Enhertu was also recently granted Breakthrough Therapy Designation (BTD) by the FDA in this setting. BTD accelerates the development and regulatory review of potential new medicines intended to treat a serious condition and address a significant unmet medical need.

HR-positive, HER2-negative is the most common breast cancer subtype, accounting for approximately 70% of all breast cancers.1 Despite being classified as HER2-negative, many of these tumours still carry some level of HER2 expression.2 It is estimated that up to 85-90% of tumours historically classified as HR-positive, HER2-negative, may be HER2-low or HER2-ultralow.3,4

Susan Galbraith, Executive Vice President, Oncology R&D, AstraZeneca, said: "While endocrine therapies are widely used in the initial treatment of HR-positive metastatic breast cancer, most patients see limited benefit with additional lines of treatment, and subsequent chemotherapy is associated with poor response rates and outcomes. The results from DESTINY-Breast06 show that Enhertu has the potential to evolve the current HR-positive treatment landscape and become the first targeted treatment for patients with HER2-low or HER2-ultralow expression following endocrine therapy."

Ken Takeshita, Global Head, R&D, Daiichi Sankyo, said: "This Priority Review highlights the potential to expand the existing indication of Enhertu in HER2-low metastatic breast cancer to include use in an earlier disease setting as well as in a broader patient population that includes HER2-ultralow. We look forward to working closely with the FDA with the goal of bringing Enhertu to more patients as quickly as possible."

The sBLA is based on data from the DESTINY-Breast06 Phase III trial presented at the 2024 American Society of Clinical Oncology (ASCO) (Free ASCO Whitepaper) Annual Meeting and recently published in The New England Journal of Medicine.

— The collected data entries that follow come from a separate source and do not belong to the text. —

-- ==== Sys2Proof/Machine/Ops.lean ====
section
/-! DEFINITION. Ops: the named operations over State: records by number, registers, MODE, the effective mask, program order, and TAKING A TRAP (R326 to R328, R355 to R358), one operation for every cause. -/

namespace Sys2Proof.Machine

open Sys2Proof

/-! ## Records by number -/

/-- The record of a number, where the list holds one. -/
def recFind {β : Type} : List (Nat × β) → Nat → Option β
  | [], _ => none
  | (k, v) :: m, a => if k = a then some v else recFind m a

/-- The numbers of a list of records. -/
def recKeys {β : Type} (m : List (Nat × β)) : List Nat := m.map (·.1)

/-- The team of a number. -/
def State.team (s : State) (i : Nat) : Option Team := recFind s.teams i
/-- The state with a team's record replaced. -/
def State.setTeam (s : State) (i : Nat) (t : Team) : State := { s with teams := cellPut s.teams i t }
/-- The state without the team. -/
def State.dropTeam (s : State) (i : Nat) : State := { s with teams := cellDel s.teams i }
/-- The state with a team changed by a function, where it exists. -/
def State.modTeam (s : State) (i : Nat) (f : Team → Team) : State :=
  match s.team i with
  | none => s
  | some t => s.setTeam i (f t)

/-- The operation of a number. -/
def State.op (s : State) (o : Nat) : Option Op := recFind s.ops o
/-- The state with an operation's record replaced. -/
def State.setOp (s : State) (o : Nat) (x : Op) : State := { s with ops := cellPut s.ops o x }
/-- The state without the operation. -/
def State.dropOp (s : State) (o : Nat) : State := { s with ops := cellDel s.ops o }

/-- A context that no one has created (R403). -/
def Ctx.none : Ctx :=
  { en := false, auth := .owner, err := false, s2en := false, dbg := false, s2root := 0, rten := false, rtbase := 0,
    fabDev := 0, fabNdev := 0, fabNvd := 0, vdmap := [], sched := 2, s1root := 0, htabBase := 0, htabSlots := 0,
    fqOwn := 0, spillBase := 0, keyAddr := 0, keyState := .random, key := .none, ringKey := .none,
    ring := { base := 0, log := 0, tail := 0, head := 0, expect := 0, stopped := false, mig := false, buffer := [], cmd := .none,
              claim := .none, fires := .none },
    buckets := [], sealed := false, blob := .none, seq := 0, preempted := false, ownParts := [], ownOpen := .none, ownMig := false,
    importing := .none }

/-- A partition at its creation. -/
def Part.fresh : Part :=
  { fqOp := 0, linEn := false, linBase := 0, counts := [], opParts := [], opMig := .none, sealKey := .none, tdisp := .unlocked,
    hdm := .none }

/-- The number under which a context of a partition is kept. -/
def ctxKey (p c : Nat) : Nat := p * 64 + c

/-- A context's record. -/
def State.ctx (s : State) (p c : Nat) : Ctx := cellGet Ctx.none s.ctxs (ctxKey p c)
/-- The state with a context's record replaced. -/
def State.setCtx (s : State) (p c : Nat) (x : Ctx) : State := { s with ctxs := cellPut s.ctxs (ctxKey p c) x }
/-- A partition's record. -/
def State.part (s : State) (p : Nat) : Part := cellGet Part.fresh s.parts p
/-- The state with a partition's record replaced. -/
def State.setPart (s : State) (p : Nat) (x : Part) : State := { s with parts := cellPut s.parts p x }

/-- A core as reset leaves it (R222, R392; log 12 to 14). -/
def CoreSt.fresh : CoreSt := { carve := 0, clk := 0, enabled := false, asleep := false, lastLoop := 0, lastTeam := 0 }
/-- A core's record. -/
def State.core (s : State) (n : Nat) : CoreSt := cellGet CoreSt.fresh s.cores n
/-- The state with a core's record replaced. -/
def State.setCore (s : State) (n : Nat) (x : CoreSt) : State := { s with cores := cellPut s.cores n x }

/-- The next stamp: issue order of operations and ages. -/
def State.bump (s : State) : State := { s with stamp := s.stamp + 1 }

/-- The next free choice among n things (log 2), and the state with the counter read past it. -/
def State.choose (s : State) (n : Nat) : Nat × State :=
  (if n ≤ 1 then 0 else Config.pick s.tick % n, { s with tick := s.tick + 1 })

/-! ## Codes -/

/-- The code of a cause (R355). -/
def Cause.code : Cause → Nat
  | .illegalOpcode => 0x01 | .illegalOperand => 0x02 | .illegalHeader => 0x03 | .rights => 0x04
  | .align => 0x10 | .s1NotMapped => 0x11 | .s1Perm => 0x12 | .s2NotResident => 0x13 | .s2Perm => 0x14
  | .discarded => 0x15 | .ptNodeRemote => 0x16 | .roWrite => 0x17 | .memUncorr => 0x18 | .scratchBounds => 0x19
  | .accWindow => 0x20 | .groupBounds => 0x21 | .staleHandle => 0x22 | .swatchInvalid => 0x23 | .patternCoord => 0x24
  | .pleatAborted => 0x28 | .pleatContext => 0x29 | .peerUnreachable => 0x30 | .fabricPerm => 0x31
  | .queueHandle => 0x38 | .knotUnderflow => 0x39 | .trap => 0x40 | .brk => 0x41

/-- A cause that the operator acts on (R332). -/
def Cause.stage2 : Cause → Bool
  | .s2NotResident => true
  | .s2Perm => true
  | _ => false

/-- The owner acts on every cause but the stage-2 ones (R332, R355). -/
def Cause.ownerActs (c : Cause) : Bool := !c.stage2

/-- The operator acts on the stage-2 causes and on MEM_UNCORR (R332, R355). -/
def Cause.operatorActs (c : Cause) : Bool := c.stage2 || c == .memUncorr

/-- The code of an element type (R48). -/
def Ty.code : Ty → Nat
  | .i8 => 0 | .i16 => 1 | .i32 => 2 | .i64 => 3 | .n8 => 4 | .n16 => 5 | .n32 => 6 | .n64 => 7
  | .f16 => 8 | .bf16 => 9 | .f32 => 10 | .e4m3 => 11 | .e5m2 => 12 | .q4x => 13 | .b32 => 14 | .s8e => 15

/-- The element type of a code of R48; reserved codes give none. -/
def tyOf : Nat → Option Ty
  | 0 => some .i8 | 1 => some .i16 | 2 => some .i32 | 3 => some .i64 | 4 => some .n8 | 5 => some .n16
  | 6 => some .n32 | 7 => some .n64 | 8 => some .f16 | 9 => some .bf16 | 10 => some .f32 | 11 => some .e4m3
  | 12 => some .e5m2 | 13 => some .q4x | 14 => some .b32 | 15 => some .s8e | _ => none

/-- The rounding mode of a code of R47; MODE never holds a reserved one (R48). -/
def rndOf : Nat → Rnd
  | 0 => .rne | 1 => .rz | 2 => .ru | 3 => .rd | _ => .rna

/-! ## MODE (R47) -/

/-- mode.ginv. -/
def Team.ginv (t : Team) : Bool := bit t.mode 31
/-- mode.guard. -/
def Team.guard (t : Team) : Nat := bits t.mode 30 28
/-- mode.type; MODE holds no reserved code (R48). -/
def Team.ty (t : Team) : Ty := (tyOf (bits t.mode 27 23)).getD .i8
/-- mode.round. -/
def Team.rnd (t : Team) : Rnd := rndOf (bits t.mode 22 20)
/-- mode.flush. -/
def Team.flush (t : Team) : Bool := bit t.mode 19
/-- mode.sat. -/
def Team.sat (t : Team) : Bool := bit t.mode 18
/-- mode.order. -/
def Team.order (t : Team) : Nat := bits t.mode 17 16
/-- mode.scope. -/
def Team.scope (t : Team) : Nat := bits t.mode 15 13
/-- The order has an acquire half (R47): its scope. -/
def Team.acqScope (t : Team) : Option Nat := if t.order = 1 ∨ t.order = 3 then some t.scope else none
/-- The order has a release half (R47): its scope. -/
def Team.relScope (t : Team) : Option Nat := if t.order = 2 ∨ t.order = 3 then some t.scope else none

/-- A value SETMODE accepts (R48). -/
def modeOk (v : Word) : Bool :=
  decide (bits v 12 0 = 0) && decide (bits v 27 23 < 16) && decide (bits v 22 20 < 5) && decide (bits v 15 13 < 6)

/-! ## Registers -/

/-- The bits of the lanes that exist (R57). -/
def Team.lanes (t : Team) : Mask := lanesMask t.nlanes
/-- Groups of the team (R57). -/
def Team.groups (t : Team) : Nat := ceilDiv t.nlanes 32

/-- Where an uncorrectable error in a lane's vector register, a scalar register, a mask register or a queue register is noted (R397). -/
def vkey (lane r : Nat) : Nat := lane * 128 + r
/-- The note of a scalar register. -/
def skey (n : Nat) : Nat := 2 ^ 17 + n
/-- The note of a mask register. -/
def mkey (n : Nat) : Nat := 2 ^ 17 + 64 + n
/-- The note of a queue register. -/
def qkey (n : Nat) : Nat := 2 ^ 17 + 72 + n
/-- The team with an error noted no more: its register has been written (R397). -/
def Team.mend (t : Team) (k : Nat) : Team := { t with spoilt := t.spoilt.filter (· != k) }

In the trial, Enhertu reduced the risk of disease progression or death by 37% by blinded independent central review (BICR) versus chemotherapy (hazard ratio [HR] 0.63; 95% confidence interval [CI] 0.53-0.75; p<0.0001) in the overall trial population. Median PFS was 13.2 months with Enhertu compared to 8.1 months with chemotherapy.

Results were consistent between patients with HER2-low expression and HER2-ultralow expression. In the primary endpoint analysis of patients with HER2-low expression, Enhertu showed a median PFS of 13.2 months compared to 8.1 months for chemotherapy (HR 0.62; 95% CI 0.51-0.74; p<0.0001). In a prespecified exploratory analysis of patients with HER2-ultralow expression, Enhertu showed a median PFS of 13.2 months versus 8.3 months, respectively (HR 0.78; 95% CI 0.50-1.21).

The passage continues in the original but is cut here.